Amplifa: l'attuazione operativa della Sua strategia AI — Sa COSA deve fare, ma non COME? Quando si tratta di nutrire gli agenti AI nelle vendite e nel marketing in modo mirato con i dati e le azioni corretti – dall'identificazione dei clienti ideali al contatto automatizzato – una piattaforma operativa è decisiva. Qui trasforma la strategia in risultati misurabili.
La mia previsione personale: lo sguardo di Klaus Müller nella sfera di cristallo
Lavoro in questo settore da oltre 18 anni. Ho visto arrivare e, in parte, anche svanire gli hype su Industria 4.0, Big Data e l'Internet of Things. Con Agentic AI la mia sensazione è diversa. Questo non è un buzzword-bingo per i piani alti. Questa è la conseguenza logica del cloud computing, dei Big Data e del machine learning. È il punto in cui la tecnologia inizia finalmente a toglierci davvero del lavoro, invece di darci solo nuovi e complicati strumenti.
Scommetto che tra tre anni non parleremo più di 'progetti AI', così come oggi non parliamo più di 'progetti Internet'. L'AI sarà semplicemente parte dell'infrastruttura. Sarà nel Suo software di contabilità, nel Suo CRM, nella Sua pianificazione della produzione. La domanda non sarà più 'se' usa l'AI, ma 'quanto è bravo' a orchestrare agenti autonomi. Le migliori aziende non saranno quelle che hanno i migliori algoritmi – quelli diventeranno merce di scambio. Le migliori aziende saranno quelle che avranno i migliori 'istruttori AI' e 'direttori d'orchestra dei processi'.
Il mio consiglio per Lei: non cada nei canti delle sirene delle grandi società di consulenza che vogliono venderle ora una 'trasformazione AI olistica' per cifre a sette zeri. È assurdo. Inizi in modo focalizzato, pragmatico e vicino al problema.

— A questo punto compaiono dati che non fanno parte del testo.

/-! ### The bytes of a codec operation -/

/-- R170, R171: a status read has two dummies behind its opcode byte. -/
theorem encodeCommand_statusRead {c : ChipConst} {k : Command} (h : isStatusRead c k) (v : Int) :
    encodeCommand c k v = [commandByte c k, c.dummy, c.dummy] := by
  obtain rfl | ⟨rfl, hw⟩ := h
  · simp [encodeCommand, Command.format, Command.slots, Command.width, nBytes]
  · have hb := of_decide_eq_true hw
    have hn : nBytes (c.width .status) = 2 := by unfold nBytes; omega
    simp [encodeCommand, Command.format, Command.slots, Command.width, hn]

/-- Behind the gate, a codec operation sends its encoding, and returns a value only where it reads. The status reads
send two dummies whatever the width of STATUS (R170, R171), so for a read the width has to be admissible. -/
theorem codec_body_encodes {i : Instr} {k : Command} {v : Int} {s : State} (hk : i.call = some (k, v))
    (hw : k.format = .fr → s.params.chip.statusWidthOk = true) :
    ∃ f : State → State, exec i s = gated f s ∧
      ∃ w, f s = returnValue w (afterCommand k (encodeCommand s.params.chip k v).tail s) ∧
        (k.format ≠ .fr → w = .nothing) := by
  unfold exec
  -- only the operations with a command remain, each with the gated body of its arm
  cases i <;> cases hk
  all_goals refine ⟨_, rfl, ?_⟩
  case getStatus =>
    rw [encodeCommand_statusRead (.inl rfl)]
    exact ⟨_, rfl, fun h => absurd rfl h⟩
  case getStatusNc =>
    rw [encodeCommand_statusRead (.inr ⟨rfl, hw rfl⟩)]
    exact ⟨_, rfl, fun h => absurd rfl h⟩
  all_goals refine ⟨_, rfl, ?_⟩
  all_goals simp [Command.format]

/-- A codec operation that reads nothing sends its encoding and returns nothing. -/
theorem exec_send {i : Instr} {k : Command} {v : Int} {s : State} (hg : MayCall s) (hk : i.call = some (k, v))
    (hf : k.format ≠ .fr) :
    exec i s = .next (returnValue .nothing (afterCommand k (encodeCommand s.params.chip k v).tail s)) := by
  obtain ⟨f, he, w, hbody, hw⟩ := codec_body_encodes (s := s) hk fun h => absurd h hf
  rw [he, gated_run hg, hbody, hw hf]

/-- The traffic after a command: one transaction more, of the caller, with one received byte per slot. -/
theorem afterCommand_bus (k : Command) (payload : List Byte) (s : State) :
    ∃ rx, (afterCommand k payload s).bus = s.bus ++ [⟨s.ctx, commandByte s.params.chip k :: payload, rx⟩] ∧
      rx.length = (commandByte s.params.chip k :: payload).length := by
  refine ⟨_, ?_, txn_answers_length _ s⟩
  unfold afterCommand
  cases isStop k <;> rfl

/-- Settles O23: the one transaction of a codec operation has its encoding as bytes sent. -/
theorem sentBytesAreTheEncoding : Obligations.SentBytesAreTheEncoding := by
  intro i s bs hw hg hbs
  obtain ⟨k, v, hk, rfl⟩ := encode_eq_some hbs
  obtain ⟨f, he, w, hbody, -⟩ := codec_body_encodes hk fun _ => hw
  obtain ⟨rx, hbus, hrx⟩ := afterCommand_bus k (encodeCommand s.params.chip k v).tail s
  exact ⟨f s, rx, he.trans (gated_run hg), hbody ▸ hbus, hrx⟩

/-- Settles O7: what goes out is the encoding of the command with its field, and the rest is about the mask and the
signed reading. -/
theorem truncationLaw : Obligations.TruncationLaw := by
  refine ⟨fun s i k v hg hk hf => ?_, fun w v => ⟨mask_cast w v, mask_add_mul w v, mask_cast_of_neg,
    mask_cast_of_nonneg, sext_mask, fun _ => sext_mask_of_upper⟩⟩
  obtain ⟨rx, hbus, -⟩ := afterCommand_bus k (encodeCommand s.params.chip k v).tail s
  refine ⟨_, rx, exec_send hg hk (by simp [hf]), ?_⟩
  rw [returnValue_bus, hbus, encodeCommand, hf]
  rfl

/-! ### Completion -/

/-- 41_command_codec.md R140: one transaction and a return leave the block alone. -/
theorem completes_of_exec {i : Instr} {s : State} {ts : List Byte} {v : Value}
    (h : exec i s = .next (returnValue v (txn ts s).2)) : Completes i s ts v :=
  ⟨_, h, by simp [SendsOne], by simp [SameBlock], rfl, rfl⟩

/-- An operation that sends a command, not stop-class, completes with its encoding. -/
theorem completes_of_send {i : Instr} {s : State} (hg : MayCall s) (k : Command) (v : Int)
    (hk : i.call = some (k, v)) (hf : k.format ≠ .fr) (hs : isStop k = false) :
    Completes i s (encodeCommand s.params.chip k v) .nothing := by
  have h := exec_send hg hk hf
  rw [afterCommand, hs] at h
  exact completes_of_exec h

/-- 43_motion_engine.md R222: the stop is seen in Seeking and in Waiting. -/
theorem markInstance_eq_ite (x : Instance) :
    markInstance x = if x.state = .seeking ∨ x.state = .waiting then { x with stopSeen := true } else x := by
  unfold markInstance
  split <;> simp [*]

/-- An operation that sends a stop-class command completes with the stop marked. -/
theorem completesStop_of_send {i : Instr} {s : State} (hg : MayCall s) (k : Command)
    (hk : i.call = some (k, 0)) (hf : k.format = .f0) (hs : isStop k = true) :
    CompletesStop i s (commandByte s.params.chip k) := by
  have h := exec_send hg hk (by simp [hf])
  rw [afterCommand, hs, encodeCommand, hf] at h
  exact ⟨_, h, ⟨rfl, rfl, rfl, rfl⟩, by simp [SameBlock], List.map_congr_left fun x _ => markInstance_eq_ite x, rfl⟩

/-- 41_command_codec.md R160: sending SET_PARAM of a register is its write. -/
theorem completesWrite_of_call {i : Instr} {s : State} {r : Reg} {v : Int} (hg : MayCall s)
    (hk : i.call = some (.setParam r, v)) : CompletesWrite i s r v :=
  completes_of_send hg (.setParam r) v hk nofun rfl

theorem readParam_fst (r : Reg) (s : State) : (readParam r s).1 = regValue s.params.chip r (responseOf s r) := rfl

/-- 41_command_codec.md R162: the register read returns the response as `fieldValue_eq` reads it. -/
theorem completesRead_of_exec {i : Instr} {s : State} {r : Reg}
    (h : exec i s = .next (getRegister r s)) : CompletesRead i s r := by
  rw [getRegister, readParam_fst, regValue, fieldValue_eq] at h
  exact completes_of_exec h

/-- 41_command_codec.md R170, R171: a status read decodes the bytes received in slots 1 and 2. -/
theorem completes_of_statusRead {i : Instr} {s : State} (k : Command) (hg : MayCall s)
    (he : exec i s = gated (statusReadBody k) s) :
    let ts := [commandByte s.params.chip k, s.params.chip.dummy, s.params.chip.dummy]
    Completes i s ts (.status (decodeStatus s.params.chip.layout
      ((chipSends s ts).getD 1 0) ((chipSends s ts).getD 2 0))) :=
  completes_of_exec (he.trans (gated_run hg))

/-! ### The operations one by one -/

/-- Settles O13: each sends its opcode byte alone. -/
theorem fieldlessCommandsComplete : Obligations.FieldlessCommandsComplete :=
  fun _ hg => ⟨completes_of_send hg .goHome 0 rfl nofun rfl, completes_of_send hg .goMark 0 rfl nofun rfl,
    completes_of_send hg .resetPosition 0 rfl nofun rfl, completes_of_send hg .resetDevice 0 rfl nofun rfl⟩

/-- Settles O14: each sends its opcode byte alone, and the stop is marked. -/
theorem stopCommandsComplete : Obligations.StopCommandsComplete :=
  fun _ hg => ⟨completesStop_of_send hg .softStop rfl rfl rfl, completesStop_of_send hg .hardStop rfl rfl rfl,
    completesStop_of_send hg .softHiz rfl rfl rfl, completesStop_of_send hg .hardHiz rfl rfl rfl⟩
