-- ==== Sys2Proof/Config.lean ====
section
/-!
DEFINITION. What one built FCC fixes (the configuration `CFG`), the constants common to all of them, the spec's
configuration T32, and the free values: what the spec leaves unspecified, as constants with no body.
-/

namespace Sys2Proof

namespace Config

/-- `BLOCK_BYTES` (00_scope.md R6). -/
@[simp] abbrev blockBytes : Nat := 8

/-- `BLOCK_BITS` (00_scope.md R6). -/
@[simp] abbrev blockBits : Nat := 64

/-- `HALF_BITS` (00_scope.md R6). -/
@[simp] abbrev halfBits : Nat := 32

/-- `NGROUPS` (00_scope.md R6). -/
@[simp] abbrev nGroups : Nat := 8

/-- `SOUT` (00_scope.md R6, D7). -/
@[simp] abbrev sOut : Nat := 4

/-- `LEN_BITS` (00_scope.md R6). -/
@[simp] abbrev lenBits : Nat := 32

end Config

/-- The configuration of one built FCC: the open scalars of 00_scope.md R6 and the tables of R7. `ipfp` is `HAS_IPFP`
together with the tables `IP` and `FP`, which exist or are absent as a pair (D21). -/
structure Cfg where
  /-- `ROUNDS`; 32 for this hardware, a symbol in every rule. -/
  rounds : Nat
  /-- `G`, bits per S-box input group. -/
  g : Nat
  /-- `KEY_BYTES`, the mandated key length. -/
  keyBytes : Nat
  /-- `CD_BITS`, width of the key-schedule state. -/
  cdBits : Nat
  /-- `KEY_CAP`, bytes of KEYMEM. -/
  keyCap : Nat
  /-- `MSG_CAP`, bytes of INMEM. -/
  msgCap : Nat
  /-- `IP` and `FP`, if `HAS_IPFP`. -/
  ipfp : Option (List Nat × List Nat)
  /-- `E`, the expansion permutation. -/
  e : List Nat
  /-- `P`, the final fixed permutation of a round. -/
  p : List Nat
  /-- `SBOX[g][row][column]`. -/
  sbox : List (List (List Nat))
  /-- `PC1`, the initial compression permutation. -/
  pc1 : List Nat
  /-- `PC2`, the second compression permutation. -/
  pc2 : List Nat
  /-- `SHIFT`, the per-round shift amounts. -/
  shift : List Nat
deriving DecidableEq, Repr

/-- `RK_BITS = NGROUPS * G`, the width of a round key (00_scope.md R6, W2). -/
def Cfg.rkBits (c : Cfg) : Nat := Config.nGroups * c.g

/-- `KEY_BITS = 8 * KEY_BYTES` (00_scope.md R6, W6). -/
def Cfg.keyBits (c : Cfg) : Nat := 8 * c.keyBytes

/-- The width `CD_BITS/2` of the working registers `C` and `D` (10_state.md R21). -/
def Cfg.halfCd (c : Cfg) : Nat := c.cdBits / 2

namespace Config

/-! ### Free values

Constants with no body: no proof can see a value of them. Each is applied to the draw (a value of the counter
`State.draws`) at which the unspecified value came to be. -/

/-- The working registers whose value between commands is unspecified (10_state.md R21, R22; U3). -/
inductive WorkReg where
  | l
  | r
  | c
  | d
  | rc
  | bi
deriving DecidableEq, Repr

/-- What the unspecified byte at an offset of a buffer holds, for the draw that made it unspecified (10_state.md R32,
20_memory.md R54; U1, U2; log 6, log 8). -/
opaque freeByte : Space → Nat → Nat → Byte

/-- Bit `i` of a working register left unspecified at a draw (10_state.md R21; log 12). -/
opaque freeBit : WorkReg → Nat → Nat → Bool

/-- A sequencing counter left unspecified at a draw, before its bound is applied (10_state.md R22; log 12). -/
opaque freeCount : WorkReg → Nat → Nat

/-- What a read of a register other than STATUS returns while `BUSY = 1` (70_reset_and_hazards.md R221; log 13). -/
opaque freeRegReply : Nat → Word

/-- What a read of a buffer byte returns while `BUSY = 1` (70_reset_and_hazards.md R221; log 13). -/
opaque freeByteReply : Nat → Byte

/-! ### The configuration T32 (95_test_vectors.md section 2.2)

The spec's own configuration "of the shape the source gives the FCC"; `State.reset` is stated over it (log 2). Its tables
are listed in section 2.1 of that file. -/

/-- `IP` of 95_test_vectors.md section 2.1 (initial permutation), 0-indexed. -/
def desIP : List Nat :=
   [57, 49, 41, 33, 25, 17, 9, 1, 59, 51, 43, 35, 27, 19, 11, 3] ++
   [61, 53, 45, 37, 29, 21, 13, 5, 63, 55, 47, 39, 31, 23, 15, 7] ++
   [56, 48, 40, 32, 24, 16, 8, 0, 58, 50, 42, 34, 26, 18, 10, 2] ++
   [60, 52, 44, 36, 28, 20, 12, 4, 62, 54, 46, 38, 30, 22, 14, 6]

/-- `FP` of 95_test_vectors.md section 2.1 (final permutation, the inverse of `IP`), 0-indexed. -/
def desFP : List Nat :=
   [39, 7, 47, 15, 55, 23, 63, 31, 38, 6, 46, 14, 54, 22, 62, 30] ++
   [37, 5, 45, 13, 53, 21, 61, 29, 36, 4, 44, 12, 52, 20, 60, 28] ++
   [35, 3, 43, 11, 51, 19, 59, 27, 34, 2, 42, 10, 50, 18, 58, 26] ++
   [33, 1, 41, 9, 49, 17, 57, 25, 32, 0, 40, 8, 48, 16, 56, 24]

/-- `E` of 95_test_vectors.md section 2.1 (expansion), 0-indexed. -/
def desE : List Nat :=
   [31, 0, 1, 2, 3, 4, 3, 4, 5, 6, 7, 8, 7, 8, 9, 10] ++
   [11, 12, 11, 12, 13, 14, 15, 16, 15, 16, 17, 18, 19, 20, 19, 20] ++
   [21, 22, 23, 24, 23, 24, 25, 26, 27, 28, 27, 28, 29, 30, 31, 0]

/-- `P` of 95_test_vectors.md section 2.1 (round permutation), 0-indexed. -/
def desP : List Nat :=
   [15, 6, 19, 20, 28, 11, 27, 16, 0, 14, 22, 25, 4, 17, 30, 9] ++
   [1, 7, 23, 13, 31, 26, 2, 8, 18, 12, 29, 5, 21, 10, 3, 24]

/-- `PC1` of 95_test_vectors.md section 2.1 (first key compression), 0-indexed. -/
def desPC1 : List Nat :=
   [56, 48, 40, 32, 24, 16, 8, 0, 57, 49, 41, 33, 25, 17, 9, 1] ++
   [58, 50, 42, 34, 26, 18, 10, 2, 59, 51, 43, 35, 62, 54, 46, 38] ++
   [30, 22, 14, 6, 61, 53, 45, 37, 29, 21, 13, 5, 60, 52, 44, 36] ++
   [28, 20, 12, 4, 27, 19, 11, 3]

/-- `PC2` of 95_test_vectors.md section 2.1 (second key compression), 0-indexed. -/
def desPC2 : List Nat :=
   [13, 16, 10, 23, 0, 4, 2, 27, 14, 5, 20, 9, 22, 18, 11, 3] ++
   [25, 7, 15, 6, 26, 19, 12, 1, 40, 51, 30, 36, 46, 54, 29, 39] ++
   [50, 44, 32, 47, 43, 48, 38, 55, 33, 52, 45, 41, 49, 35, 28, 31]

/-- `SHIFT` of 95_test_vectors.md section 2.1 (shift amounts of 16 rounds), 0-indexed. -/
def desSHIFT : List Nat :=
   [1, 1, 2, 2, 2, 2, 2, 2, 1, 2, 2, 2, 2, 2, 2, 1]

/-- `SBOX[0]` of 95_test_vectors.md section 2.1. -/
def desSbox0 : List (List Nat) :=
  [[14, 4, 13, 1, 2, 15, 11, 8, 3, 10, 6, 12, 5, 9, 0, 7],
   [0, 15, 7, 4, 14, 2, 13, 1, 10, 6, 12, 11, 9, 5, 3, 8],
   [4, 1, 14, 8, 13, 6, 2, 11, 15, 12, 9, 7, 3, 10, 5, 0],
   [15, 12, 8, 2, 4, 9, 1, 7, 5, 11, 3, 14, 10, 0, 6, 13]]

/-- `SBOX[1]` of 95_test_vectors.md section 2.1. -/
def desSbox1 : List (List Nat) :=
  [[15, 1, 8, 14, 6, 11, 3, 4, 9, 7, 2, 13, 12, 0, 5, 10],
   [3, 13, 4, 7, 15, 2, 8, 14, 12, 0, 1, 10, 6, 9, 11, 5],
   [0, 14, 7, 11, 10, 4, 13, 1, 5, 8, 12, 6, 9, 3, 2, 15],
   [13, 8, 10, 1, 3, 15, 4, 2, 11, 6, 7, 12, 0, 5, 14, 9]]

/-- `SBOX[2]` of 95_test_vectors.md section 2.1. -/
def desSbox2 : List (List Nat) :=
  [[10, 0, 9, 14, 6, 3, 15, 5, 1, 13, 12, 7, 11, 4, 2, 8],
   [13, 7, 0, 9, 3, 4, 6, 10, 2, 8, 5, 14, 12, 11, 15, 1],
   [13, 6, 4, 9, 8, 15, 3, 0, 11, 1, 2, 12, 5, 10, 14, 7],
   [1, 10, 13, 0, 6, 9, 8, 7, 4, 15, 14, 3, 11, 5, 2, 12]]

/-- `SBOX[3]` of 95_test_vectors.md section 2.1. -/
def desSbox3 : List (List Nat) :=
  [[7, 13, 14, 3, 0, 6, 9, 10, 1, 2, 8, 5, 11, 12, 4, 15],
   [13, 8, 11, 5, 6, 15, 0, 3, 4, 7, 2, 12, 1, 10, 14, 9],
   [10, 6, 9, 0, 12, 11, 7, 13, 15, 1, 3, 14, 5, 2, 8, 4],
   [3, 15, 0, 6, 10, 1, 13, 8, 9, 4, 5, 11, 12, 7, 2, 14]]

/-- `SBOX[4]` of 95_test_vectors.md section 2.1. -/
def desSbox4 : List (List Nat) :=
  [[2, 12, 4, 1, 7, 10, 11, 6, 8, 5, 3, 15, 13, 0, 14, 9],
   [14, 11, 2, 12, 4, 7, 13, 1, 5, 0, 15, 10, 3, 9, 8, 6],
   [4, 2, 1, 11, 10, 13, 7, 8, 15, 9, 12, 5, 6, 3, 0, 14],
   [11, 8, 12, 7, 1, 14, 2, 13, 6, 15, 0, 9, 10, 4, 5, 3]]

/-- `SBOX[5]` of 95_test_vectors.md section 2.1. -/
def desSbox5 : List (List Nat) :=
  [[12, 1, 10, 15, 9, 2, 6, 8, 0, 13, 3, 4, 14, 7, 5, 11],
   [10, 15, 4, 2, 7, 12, 9, 5, 6, 1, 13, 14, 0, 11, 3, 8],
   [9, 14, 15, 5, 2, 8, 12, 3, 7, 0, 4, 10, 1, 13, 11, 6],
   [4, 3, 2, 12, 9, 5, 15, 10, 11, 14, 1, 7, 6, 0, 8, 13]]

/-- `SBOX[6]` of 95_test_vectors.md section 2.1. -/
def desSbox6 : List (List Nat) :=
  [[4, 11, 2, 14, 15, 0, 8, 13, 3, 12, 9, 7, 5, 10, 6, 1],
   [13, 0, 11, 7, 4, 9, 1, 10, 14, 3, 5, 12, 2, 15, 8, 6],
   [1, 4, 11, 13, 12, 3, 7, 14, 10, 15, 6, 8, 0, 5, 9, 2],
   [6, 11, 13, 8, 1, 4, 10, 7, 9, 5, 0, 15, 14, 2, 3, 12]]

/-- `SBOX[7]` of 95_test_vectors.md section 2.1. -/
def desSbox7 : List (List Nat) :=
  [[13, 2, 8, 4, 6, 15, 11, 1, 10, 9, 3, 14, 5, 0, 12, 7],
   [1, 15, 13, 8, 10, 3, 7, 4, 12, 5, 6, 11, 0, 14, 9, 2],
   [7, 11, 4, 1, 9, 12, 14, 2, 0, 6, 10, 13, 15, 3, 5, 8],
   [2, 1, 14, 7, 4, 10, 8, 13, 15, 12, 9, 0, 3, 5, 6, 11]]

/-- The eight S-box tables of 95_test_vectors.md section 2.1. -/
def desSbox : List (List (List Nat)) :=
  [desSbox0, desSbox1, desSbox2, desSbox3, desSbox4, desSbox5, desSbox6, desSbox7]

/-- T32: 32 rounds, `G = 6`, an 8-byte key, `CD_BITS = 56`, `IP` and `FP` present, `KEY_CAP = MSG_CAP = 64`
(95_test_vectors.md sections 2 and 2.2). -/
def t32 : Cfg where
  rounds := 32
  g := 6
  keyBytes := 8
  cdBits := 56
  keyCap := 64
  msgCap := 64
  ipfp := some (desIP, desFP)
  e := desE
  p := desP
  sbox := desSbox
  pc1 := desPC1
  pc2 := desPC2
  shift := desSHIFT ++ desSHIFT

end Config

end Sys2Proof
end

Automatizzi un processo fastidioso, misuri il successo, impari da esso e affronti il successivo. Costruisca competenza interna. E soprattutto: non intenda il tutto come un tema tecnologico, ma come un tema di leadership e organizzazione. Il Suo compito come imprenditore è togliere la paura del nuovo collega 'AI' e posizionarlo come ciò che è: la più grande opportunità di aumento della produttività dall'invenzione della macchina a vapore. Se coglierà questa opportunità, dipende da Lei.